# Swimming



## Sam (Aug 27, 2009)

This may seem really obvious to others, but I've just discovered swimming, and it's amazing!!!! 

Whilst back in the UK I might have got a bit carried away with enjoying "Mum's home cooked food" as well as all the millions of stuff I'd fogotten about and suddenly missed, flapjacks, brownies, shortbread, etc (I daren't complete the list  

So I returned back to Sharm carrying a few extra pounds, and given that I walk past the pool every time I leave the apartment, thought it may be a good thing to actually get in it once in a while. 

I now swim every morning and am enjoying it so much, I can't believe I never did it before!! Not only is my body getting toned, but my hair is highlighted and my skin evenly tanned - it's amazing!!! 

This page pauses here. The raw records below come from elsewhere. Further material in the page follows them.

/-- O41. A host read while not `BUSY` (rules R44 and R203): the register's value on the bus and no other effect; an
unassigned number reads 0; the ports 0x43 to 0x46 of an invalid slot read as anything. Three clauses are the model's: the
numbers from 0x20 + `P_MAXLEVELS` and from 0x30 + `P_MAXLEVELS` are unassigned (log entry 14), `TD_DATA` is the low 32 bits of
the entry (log entry 17), and a read of a port of an invalid slot is a free value and counts one in `freeCount`, its form of
an unspecified value (log entry 6). -/
def Obligations.HostReads : Prop :=
  ∀ (s t : State) (rest : List HostAction) (reads : Nat → Word → Prop), s.run ≠ .busy → s.cfg.maxLevels ≤ 16 →
    t = { s with inputs := rest } →
    (∀ r v, reads r v ↔ step { s with inputs := .read r :: rest } = .next { t with busData := v }) →
    reads 0x00 s.cmd ∧ reads 0x01 s.status ∧ reads 0x02 s.arg0 ∧ reads 0x03 s.arg1 ∧ reads 0x04 s.res
    ∧ reads 0x05 s.bufLen ∧ reads 0x06 s.brByte ∧ reads 0x07 (s.brBit.zeroExtend 32) ∧ reads 0x08 s.brEnd
    ∧ reads 0x09 s.tableOfs ∧ reads 0x0A (s.imgW.zeroExtend 32) ∧ reads 0x0B (s.imgH.zeroExtend 32)
    ∧ reads 0x0C (BitVec.ofNat 32 s.levelCount.val) ∧ reads 0x0D (s.fmt.zeroExtend 32)
    ∧ reads 0x0E (s.nsym.zeroExtend 32) ∧ reads 0x0F (s.ofs.zeroExtend 32) ∧ reads 0x10 (s.lastnz.zeroExtend 32)
    ∧ reads 0x11 (s.liW.zeroExtend 32) ∧ reads 0x12 (s.liH.zeroExtend 32)
    ∧ reads 0x13 (BitVec.ofNat 32 (s.expLen.toNat % 2 ^ 32)) ∧ reads 0x14 (BitVec.ofNat 32 (s.expLen.toNat / 2 ^ 32))
    ∧ reads 0x15 (BitVec.ofNat 32 (s.outLen.toNat % 2 ^ 32)) ∧ reads 0x16 (BitVec.ofNat 32 (s.outLen.toNat / 2 ^ 32))
    ∧ (∀ i : Fin 16, i.val < s.cfg.maxLevels → reads (0x20 + i.val) s.lvlOfs[i] ∧ reads (0x30 + i.val) s.lvlSize[i])
    ∧ reads 0x40 s.idx
    ∧ reads 0x41 (if s.idx.toNat ≤ 16382 then (s.daRead s.idx.toNat).zeroExtend 32 else 0)
    ∧ reads 0x42 (BitVec.ofNat 32 s.tSel.index)
    ∧ ((s.slot s.tSel).valid = true →
        reads 0x43 ((s.slot s.tSel).ns.zeroExtend 32)
        ∧ reads 0x44 (if s.idx.toNat < (s.slot s.tSel).ns.toNat
            then BitVec.ofNat 32 ((s.slot s.tSel).depthOf s.idx.toNat) else 0)
        ∧ reads 0x45 (if s.idx.toNat < (s.slot s.tSel).ns.toNat ∧ (s.slot s.tSel).depthOf s.idx.toNat ≠ 0
            then BitVec.ofNat 32 ((s.slot s.tSel).codeOf s.idx.toNat) else 0)
        ∧ reads 0x46 ((s.slot s.tSel).maxlen.zeroExtend 32))
    ∧ ((s.slot s.tSel).valid = false → ∀ r, 0x43 ≤ r → r ≤ 0x46 →
        ∃ v, step { s with inputs := .read r :: rest } = .next { t with busData := v, freeCount := s.freeCount + 1 })
    ∧ reads 0x47 (if s.idx.toNat < s.outLen.toNat then (Memory.read s.out s.idx.toNat).zeroExtend 32 else 0)
    ∧ reads 0x48 (if s.idx.toNat < 21 then BitVec.ofNat 32 (s.tdRead s.idx.toNat) else 0)
    ∧ (∀ r, 0x17 ≤ r ∧ r ≤ 0x1F ∨ 0x20 + s.cfg.maxLevels ≤ r ∧ r < 0x30 ∨ 0x30 + s.cfg.maxLevels ≤ r ∧ r < 0x40
        ∨ 0x49 ≤ r → reads r 0)

/-- O42. The fields of `STATUS` (rules R26 and R211). -/
def Obligations.StatusFields : Prop :=
  ∀ s : State,
    (s.status.extractLsb' 0 2).toNat = (match s.run with | .idle => 0 | .busy => 1 | .error => 2)
    ∧ s.status.getLsbD 2 = false ∧ s.status.getLsbD 3 = false
    ∧ s.status.getLsbD 4 = s.t0.valid ∧ s.status.getLsbD 5 = s.t1.valid ∧ s.status.getLsbD 6 = s.tmp.valid
    ∧ s.status.getLsbD 7 = s.outValid
    ∧ (s.status.extractLsb' 8 4).toNat = (match s.err with
        | none => 0 | some .badMagic => 1 | some .truncatedHeader => 2 | some .unsupportedFormat => 3
        | some .offsetOutOfRange => 4 | some .unexpectedEnd => 5 | some .invalidDepths => 6 | some .corruptStream => 7
        | some .depthArrayOverrun => 8 | some .depthArrayUnderrun => 9 | some .levelIndexOutOfRange => 10
        | some .levelSizeMismatch => 11 | some .illegalCommand => 12)
    ∧ s.status.extractLsb' 12 8 = s.errOp ∧ s.status.extractLsb' 20 12 = 0

/-- O43. A read while `STATE = BUSY` (rule R247) shows nothing of the core but `STATE`: one function of the register's number
and of how many free values were read before gives what is on the bus, the same for every state, and in `STATUS` it keeps
the field `STATE`. The core goes on unchanged. That such a read is a free value and counts one is the model's form of an
unspecified value, log entry 6. -/
def Obligations.BusyReadsShowOnlyState : Prop :=
  ∃ f : Nat → Nat → Word, (∀ n, (f 0x01 n).extractLsb' 0 2 = 1) ∧
    ∀ (s : State) (r : Nat) (rest : List HostAction), s.run = .busy →
      step { s with inputs := .read r :: rest }
        = .next { s with inputs := rest, busData := f r s.freeCount, freeCount := s.freeCount + 1 }

/-- O44. The reset input (rules R47, R202 and R240), in any state: every register of rule R47 at its value, a running
command abandoned, BUF untouched. -/
def Obligations.ResetInputRestoresTheResetValues : Prop :=
  ∀ (s : State) (rest : List HostAction), ∃ u : State, step { s with inputs := .reset :: rest } = .next u
    ∧ u.run = .idle ∧ u.err = none ∧ u.errOp = 0 ∧ u.cmd = 0 ∧ u.arg0 = 0 ∧ u.arg1 = 0 ∧ u.res = 0 ∧ u.bufLen = 0
    ∧ u.brByte = 0 ∧ u.brBit = 0 ∧ u.brEnd = 0 ∧ u.tableOfs = 0 ∧ u.imgW = 0 ∧ u.imgH = 0 ∧ u.levelCount = 0
    ∧ u.fmt = 0 ∧ (∀ i : Fin 16, u.lvlOfs[i] = 0 ∧ u.lvlSize[i] = 0) ∧ u.nsym = 0 ∧ u.ofs = 0 ∧ u.lastnz = 0
    ∧ u.t0.valid = false ∧ u.t1.valid = false ∧ u.tmp.valid = false ∧ u.liW = 0 ∧ u.liH = 0 ∧ u.expLen = 0
    ∧ u.outLen = 0 ∧ u.outValid = false ∧ u.expCtx = s.cfg.expand.ctx0 ∧ u.trState = .idle ∧ u.upState = .idle
    ∧ u.idx = 0 ∧ u.tSel = .t0 ∧ u.buf = s.buf ∧ u.cfg = s.cfg ∧ u.inputs = rest

/-- O45. Taking an error (rule R214): a command that is launched in `IDLE` and ends in `ERROR` has written an error kind,
`ERR_OP` with its opcode byte, and left both machines idle; `BadMagic` and `TruncatedHeader` never arise (rule R212). -/
def Obligations.RaisingRecordsTheCommand : Prop :=
  ∀ (i : Instr) (w : Word) (s u : State), s.DataOk → s.run = .idle → encode i = .command w → exec i s = .next u →
    u.run = .error →
    (∃ e, u.err = some e ∧ e ≠ .badMagic ∧ e ≠ .truncatedHeader) ∧ u.errOp = BitVec.ofNat 8 (w.toNat / 2 ^ 24)
      ∧ u.trState = .idle ∧ u.upState = .idle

So, for those of you who are living by a pool and haven't tried it, give it a go - I feel great 

Speaking of which, I'm off out to the pool now


----------



## Sam (Aug 27, 2009)

I forgot the mention the new and interesting people you can meet at the pool too :clap2:


----------



## Beatle (Aug 14, 2009)

Sam said:


> This may seem really obvious to others, but I've just discovered swimming, and it's amazing!!!!
> 
> Whilst back in the UK I might have got a bit carried away with enjoying "Mum's home cooked food" as well as all the millions of stuff I'd fogotten about and suddenly missed, flapjacks, brownies, shortbread, etc (I daren't complete the list
> 
> ...


I love swimming in outside pools too (in the sun obviously, it's not so much fun when it's cold). Only problem is the chlorine wrecks your hair after a while!


----------



## MaidenScotland (Jun 6, 2009)

We used to have a swimming pool on our roof terrace but the boss filled it in... selfish or what!!


----------